ジュディさんは明日と言った。私は記憶の中から、作業時間が掛らない割には布を華やかに飾れそうな図案を選び出す。手持ちの糸を頭に浮かべる。
「ジュディさん、婚礼場所はどこ? ここを何時に発つ予定?」
ジュディさんが、はっとした顔をして私にすがりつく。
「もしかして、発つまでに何とかしてくれるの?」
「きっと奥さんは布を用意してくれるはずよ。私は、あなたの出発までに出来るだけ華やかな刺繍をする。だから発つ時間を教えてくれる?」
ジュディさんは、ここから少し離れた町の名を言った。そこの神殿での式に間に合うよう、もう少ししたら発つ予定だったという。

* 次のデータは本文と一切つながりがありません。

/-! ### Quality of an error bound (R51) -/

/-- A number squared `n` times: its power 2^n. -/
def squared : Nat → Nat → Nat
  | 0, m => m
  | n + 1, m => squared n (m * m)

/-- R51: QCVT: ⌊65,536 × −log2 |e|⌋ for 0 < |e| < 1. -/
def qcvt (x : Nat) : Nat :=
  match Fmt.f32.value x with
  | .nan _ => 0
  | .inf _ => 0
  | .fin _ m e =>
    if m = 0 then 0xFFFFFFFF
    else if expOf m e ≥ 0 then 0
    else
      -- 65,536 × −log2 |e| = −65,536 × e − log2 (m^65,536), whose logarithm is whole only for a power of two
      (-(65536 * e)).toNat - Nat.log2 (squared 16 m) - (if m = 2 ^ Nat.log2 m then 0 else 1)

end Sys2Proof.Machine
end

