/-! ### Scratchpad (R71 to R74) -/

/-- Engine instructions a core knows of: running, queued, on their way. -/
def engineOps (d : CoreData) : List EngineOp := d.queue ++ d.enroute ++ d.parts ++ (match d.run with | some r => [r.op] | none => [])

/-- R74: frames held by copies and engine instructions, with whether the holder writes them. -/
def heldFrames (s : State) : List (Frame × Bool) :=
  s.cores.flatMap (fun e =>
    e.2.data.copies.flatMap (fun c => c.reads.map (fun f => (f, false)) ++ c.writes.map (fun f => (f, true))) ++
    (engineOps e.2.data).flatMap (fun o => o.reads.map (fun f => (f, false)) ++ o.writes.map (fun f => (f, true))))

/-- R74: the frame's owner bit reads engine. -/
def frameBusy (s : State) (core byte : Nat) : Bool := (heldFrames s).any (fun f => decide (f.1 = (core, byte / 1024)))

/-- R74, R277: a store to one of these frames is still held in the strike buffer of another core. -/
def storesPending (s : State) (fs : List Frame) : Bool :=
  s.cores.any (fun c => c.2.data.held.any (fun h => match h.dst with
    | .scratch x o => fs.any (fun f => decide (f.1 = x) && decide (f.2 * 1024 < o + h.data.length) && decide (o < f.2 * 1024 + 1024))
    | _ => false))

/-- R74: an engine instruction with these sets must stall at issue; so it does while a thread's store to one of its frames, which it must see,
is on its way from another core (assumption 71). -/
def setsBusy (s : State) (reads writes : List Frame) : Bool :=
  let held := heldFrames s
  writes.any (fun f => held.any (fun h => decide (h.1 = f))) || reads.any (fun f => held.any (fun h => decide (h.1 = f) && h.2)) ||
  storesPending s (reads ++ writes)

/-- Where a thread's scratchpad access goes: block, core, byte of the core's scratchpad; or the address is refused. -/
structure SpadAt where
  block : Nat
  core  : Nat
  byte  : Nat
  off   : Nat
  deriving DecidableEq, Repr

/-- R71: offset o of a block's allocation. -/
def spadAt (s : State) (block w o : Nat) : Option SpadAt :=
  match look s.blocks block with
  | none => none
  | some b => if o + w ≤ b.frames * 1024 then some { block := block, core := b.core, byte := b.frame * 1024 + o, off := o } else none

/-- R72: gang scratchpad address g of the block's gang. -/
def gangAt (s : State) (block w g : Nat) : Option SpadAt :=
  if bits g 28 4 ≠ 0 ∨ bits g 19 5 ≠ 0 then none
  else
    match (look s.blocks block).bind (fun b => look s.gangs b.gang) with
    | none => none
    | some q => match q.blocks[bits g 24 4]? with | none => none | some t => spadAt s t w (bits g 0 19)

/-- R224: the access touches a frame of an active generator's pleat buffer in that block. -/
def genTouched (s : State) (a : SpadAt) : Bool :=
  s.waves.any (fun w => decide (w.2.block = a.block) && (match w.2.gen with
    | some g => decide (g.buf ≤ a.off) && decide (a.off < g.buf + 2048)
    | none => false))

/-- The scratchpad address of a lane's value under the form (own scratchpad, or gang scratchpad). -/
def threadAt (c : Ctx) (gang : Bool) (w a : Nat) : Option SpadAt :=
  if gang then gangAt c.s c.v.block w a else spadAt c.s c.v.block w a

/-- R71, R72, R175, R224: the causes one lane's scratchpad access raises. -/
def spadTraps (c : Ctx) (gang : Bool) (w lane a : Nat) : List Trap :=
  let t := fun cause => ({ cause := cause, lane := lane, addr := a } : Trap)
  (if a % w = 0 then [] else [t 0x03]) ++
  (match threadAt c gang w (a / w * w) with
    | none => [t 0x12]
    | some p => if genTouched c.s p then [bare 0x32] else [])

/-- Writes to another core's scratchpad that this core still holds, oldest first (R277). -/
def scratchStores (s : State) (reader core : Nat) : List CoreStore :=
  (s.core reader).data.held.filterMap (fun h => match h.dst with
    | .scratch x o => if x = core then some { ent := h.ent, wave := h.wave, serial := h.serial, addr := o, data := h.data, bad := h.bad } else none
    | _ => none)

/-- Their offsets and bytes. -/
def heldScratch (s : State) (reader core : Nat) : List (Nat × List Byte) := (scratchStores s reader core).map (fun x => (x.addr, x.data))

/-- Little-endian value of `w` scratchpad bytes as a core's threads read them. -/
def spadRead (s : State) (reader : Nat) (p : SpadAt) (w : Nat) : Nat :=
  let m := (s.core p.core).data.scratch
  let h := if reader = p.core then [] else heldScratch s reader p.core
  leNat ((List.range w).map (fun i => (lastByte h (p.byte + i)).getD (rd m (p.byte + i))))

/-- R275: a granule of 8 bytes at `g` lies wholly in bytes written from `a`. -/
def wholeIn (g a n : Nat) : Bool := decide (a ≤ g) && decide (g + 8 ≤ a + n)

/-- R275: granules that a write of a scratchpad covers wholly lose their poison. -/
def cleanScratch (s : State) (core byte n : Nat) : State :=
  s.clean (fun p => match p with | .scratch c o => decide (c = core) && wholeIn o byte n | _ => false)

/-- R275: the same in the Orangery. -/
def cleanOrng (s : State) (off n : Nat) : State := s.clean (fun p => match p with | .orangery o => wholeIn o off n | _ => false)

/-- R274: the granules of 8 bytes that `n` bytes from an address lie in. -/
def granules (a n : Nat) : List Nat := ((List.range (n / 8 + 2)).map (fun i => a / 8 * 8 + 8 * i)).filter (fun g => decide (g < a + n))

/-- R274, R275: the lowest poisoned granule of bytes of a scratchpad or of the Orangery, and the line of an address in memory when poisoned. -/
def scratchPoison (s : State) (core byte n : Nat) : Option Nat := (granules byte n).find? (fun g => s.poison.contains (.scratch core g))
def orngPoison (s : State) (off n : Nat) : Option Nat := (granules off n).find? (fun g => s.poison.contains (.orangery g))
def memPoison (s : State) (a : Nat) : Option Nat := if s.poison.contains (.memory (a / 64 * 64)) then some (a / 64 * 64) else none

/-- R275: the poison that a core's threads meet in bytes of a scratchpad. -/
def spadMeets (s : State) (reader core byte n : Nat) : Option Nat :=
  meetsPoison (if reader = core then [] else scratchStores s reader core) byte n (fun b => scratchPoison s core b 1)

/-- R275: `n` bytes from `g` all lie in accesses of `w` bytes at these addresses. -/
def coveredBy (as : List Nat) (w g n : Nat) : Bool :=
  (List.range n).all (fun i => as.any (fun a => decide (a ≤ g + i) && decide (g + i < a + w)))

/-- R275: what some writes of `w` bytes to a core's scratchpad, made as one access, cover wholly between them. -/
def cleanAccess (s : State) (core : Nat) (as : List Nat) (w : Nat) : State :=
  s.clean (fun p => match p with | .scratch c o => decide (c = core) && coveredBy as w o 8 | _ => false)

/-- A write of `n` bytes at cycle `now` beside the earlier ones of the strike window, newest first; it joins the newest when it follows it at once. -/
def noteWrite (now byte n : Nat) (l : List (Nat × Nat × Nat)) : List (Nat × Nat × Nat) :=
  match l.filter (fun r => decide (now < r.1 + Config.strikeWindow)) with
  | (t, b, k) :: rest => if t = now ∧ b + k = byte then (t, b, k + n) :: rest else (now, byte, n) :: (t, b, k) :: rest
  | [] => [(now, byte, n)]

/-- Scratchpad bytes written in place by their own core, provisional for the strike window (R277, R278). -/
def spadWrite (s : State) (core byte : Nat) (data : List Byte) : State :=
  let s1 := cleanScratch s core byte data.length
  let c := s1.core core
  s1.setCore core { c with
    data := { c.data with scratch := wrBytes c.data.scratch byte data }
    recent := noteWrite s.now byte data.length c.recent }

/-- A fresh place in program order. -/
def State.bump (s : State) : State := { s with fresh := s.fresh + 1 }

/-- R277: a write that leaves a core is held in its strike buffer, under the place in program order of the next access. -/
def holdAt (s : State) (core ent w : Nat) (lanes : Lanes) (dst : HeldAt) (data : List Byte) (bad : Bool := false) : State :=
  let d := (s.core core).data
  let h : HeldWrite :=
    { ent := ent, wave := w, lanes := lanes, serial := s.fresh, time := s.now, dst := dst, data := data, dep := depOf s core ent, bad := bad }
  s.setData core { d with held := d.held ++ [h] }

「でも、直前に駆け込めれば大丈夫だから⋯⋯今夜中に発てば間に合うと思う」
「あったよ! 今すぐ大きさを整えて端を処理するから」
奥さんが真っ白な布を持ち裁断台に向かった。
(今はまだお昼を回ったくらいよね⋯⋯何とか出来そう)
「ジュディさん、待っててね。あなたの花嫁衣裳に合う、素敵な刺繍をするから。ほら、早く涙を止めないと式の時に顔が腫れてしまうわ」
頷くジュディさんにハンカチを手渡すと、少しだけ微笑んでくれた。
私は大急ぎで仕上げてもらった布を奥さんから受け取ると、ヨーナを急かして走って家に戻った。
「ヨーナ、お願い。さっきのお姉さんに、素敵なお嫁さんになって欲しいの。私が刺繍をしている間、一人で大人しく出来る?」
ヨーナも、大泣きしていたジュディさんを心配していたようで、緊張した顔をして頷いた。
「ご本読んで待ってる」
「ありがとう」
私は仕事用の部屋に籠ると、集中して作業を始めた。